そのような中で保険部長に就任したのが八田氏で、2014年のことだ。八田氏はIBMの「ワトソン」の可能性にかけることになる。富国生命がIBMのAIを導入したのは2011年、苦情処理の問題からだった。

「私どものコールセンターには月間5万件の声が寄せられ、この中から苦情を取り出して関係部署の管理職に報告をし、さらにこれを新規契約、保険金、保全など37項目に分類して生命保険協会に提出しなければならない。しかも勤務時間の午前9時から午後5時の日常業務が終わったあとに人間が読み込んで、この作業をしなければならなかったのでかなり大変な作業だったのです」

この作業を効率化するために採用したのがICA(IBM Content Analytics with Enterprise Search)だった。

このとき月間5万件の処理を95%程度の精度でやってのけたのがこのICAだった。人間が見なければならないのは20分の1程度。これで富国生命のクレーム処理の効率化は急速に進んだ。

そして保険金の支払い審査についてもAIを活用してはどうだろうかとIBMから提案があり、「ワトソン」の導入が持ち上がった。

2014年12月9日にフェーズ1の決裁をとり、導入することが決まった。しかし、給付金の支払い査定は単純なクレームの分類とは違う。
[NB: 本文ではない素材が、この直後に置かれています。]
-- ==== Sys2Proof/Machine/Requests.lean ====
section
/-! DEFINITION. The operating commands: REQUEST, CANCEL, CONSENT, LIMIT and SYNC (R58 to R65, R136,
R157). -/

namespace Sys2Proof.Machine

/-! ## REQUEST (R58 to R61) -/

/-- The QUEUED record of a station (R57: at most one). -/
def State.queuedOf (s : State) (st : Station) : Option TRecord :=
  s.queue.find? (fun r => r.station == st && r.stage == .queued)

/-- R61 step 1: the station's QUEUED record ends SUPERSEDED. -/
def State.supersede (st : Station) (s : State) : State :=
  match s.queuedOf st with
  | none => s
  | some r => s.endRecord r.id .superseded

/-- R61 step 2: the new record. The wait limit is as carried or clamped (R58). -/
def State.newRecord (s : State) (st : Station) (slot : Fin 4) (allow : Byte) (wait : Half)
    (id : Nat) : TRecord :=
  let w := min wait.toNat Config.waitLimitMax
  { id, station := st, target := slot, allowCollateral := flagOf allow, waitLimit := w,
    acceptedAt := seconds s.time,
    waitExpiry := if w = 0 then none else some (s.time + 1000 * w),
    stage := .queued, waitingConsent := false, flight := none }

/-- R61: an accepted REQUEST, up to the arbiter's run. -/
def State.enqueue (p : Station) (tag : Byte) (slot : Fin 4) (allow : Byte) (wait : Half)
    (s : State) : State :=
  let s := s.supersede p
  let c := chooseId (s.queue.map TRecord.id) (s.queue.length) s.nextId
  ({ s with nextId := c.2, queue := s.queue ++ [s.newRecord p slot allow wait c.1] }).reply p
    .request tag .accepted (byte1 c.1)

/-- R59: the request needs no work. -/
def State.needsNoWork (s : State) (st : Station) (slot : Fin 4) : Bool :=
  (s.station st).state == .steady slot && s.allSatisfied st slot

/-- R58: REQUEST. -/
def State.request (p : Station) (tag slot allow : Byte) (wait : Half) (s : State) : State :=
  match slotOf? slot with
  | none => s.reply p .request tag .badValue []
  | some n =>
    if (s.slot p n).isNone then s.reply p .request tag .noPattern []
    else if s.needsNoWork p n then s.reply p .request tag .noChange []
    else if !compatible (s.combination p n) then s.reply p .request tag .conflict []
    else (s.enqueue p tag n allow wait).arbiter

def execRequest (p : Station) (tag slot allowCollateral : Byte) (waitLimit : Half) (s : State) :
    Host.Outcome State Fault Refusal :=
  .next (s.command p .request tag (.request p tag slot allowCollateral waitLimit)
    (State.inRun p .request tag (State.request p tag slot allowCollateral waitLimit)))

/-! ## CANCEL (R62, R63) -/

/-- R62: CANCEL. The reply is made before the record ends. -/
def State.cancel (p : Station) (tag id : Byte) (s : State) : State :=
  match s.record? id.toNat with
  | none => s.reply p .cancel tag .unknownId []
  | some r =>
    if r.station ≠ p then s.reply p .cancel tag .unknownId []
    else match r.stage with
      | .queued => (s.reply p .cancel tag .ok []).endRecord r.id .cancelled
      | .muting => (s.reply p .cancel tag .ok []).thenArbiter (State.endMuting .cancelled)
      | _ => s.reply p .cancel tag .late []

def execCancel (p : Station) (tag id : Byte) (s : State) : Host.Outcome State Fault Refusal :=
  .next (s.command p .cancel tag (.cancel p tag id)
    (State.inRun p .cancel tag (State.cancel p tag id)))

/-! ## CONSENT (R65) -/

/-- The consent a field carries: 0 ALLOW, 1 DENY. -/
def consentOf? (b : Byte) : Option Consent :=
  if b = 0 then some .allow else if b = 1 then some .deny else none

/-- R65: CONSENT. A change of value runs the arbiter after the reply. -/
def State.consent (p : Station) (tag value : Byte) (s : State) : State :=
  match consentOf? value with
  | none => s.reply p .consent tag .badValue []
  | some c =>
    let s' := (s.modStation p (fun r => { r with consent := c })).reply p .consent tag .ok []
    if (s.station p).consent = c then s' else s'.arbiter

def execConsent (p : Station) (tag value : Byte) (s : State) : Host.Outcome State Fault Refusal :=
  .next (s.command p .consent tag (.consent p tag value)
    (State.inRun p .consent tag (State.consent p tag value)))

/-! ## LIMIT (R136) -/

/-- R136: LIMIT. -/
def State.limit (p : Station) (tag : Byte) (value : Half) (s : State) : State :=
  let v := min value.toNat Config.fullScale
  ((s.modStation p (fun r => { r with localLimit := v })).recompute p).reply p .limit tag .ok
    (byte2 v)

def execLimit (p : Station) (tag : Byte) (value : Half) (s : State) :
    Host.Outcome State Fault Refusal :=
  .next (s.command p .limit tag (.limit p tag value)
    (State.inRun p .limit tag (State.limit p tag value)))

/-! ## SYNC (R157) -/

/-- The ids of a station's records in the queue, whatever their stages. -/
def State.idsOf (s : State) (st : Station) : List Nat :=
  (s.queue.filter (fun r => r.station == st)).map TRecord.id

/-- R157: SYNC. -/
def State.sync (p : Station) (tag : Byte) (s : State) : State :=
  if (s.idsOf p).isEmpty then s.reply p .sync tag .ok []
  else s.modPort p (fun q => { q with executing := some { tag, ids := s.idsOf p } })

def execSync (p : Station) (tag : Byte) (s : State) : Host.Outcome State Fault Refusal :=
  .next (s.command p .sync tag (.sync p tag) (State.inRun p .sync tag (State.sync p tag)))

end Sys2Proof.Machine
end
「4月に私が部長として配属され、夏に構想して12月に決裁、2015年1月から開発に入り、8月に稼働しました。さらに第2フェーズとして給付金システムに組み込んで、ワトソンが人のかわりにやっていけるようにするのに、15年10月から16年12月までかけてやりました」

給付金の査定は少なくとも99.9%の精度で行わなければならない。そのためこれまで人が12人がかりで査定を何重にも重ねてチェックをやってきた。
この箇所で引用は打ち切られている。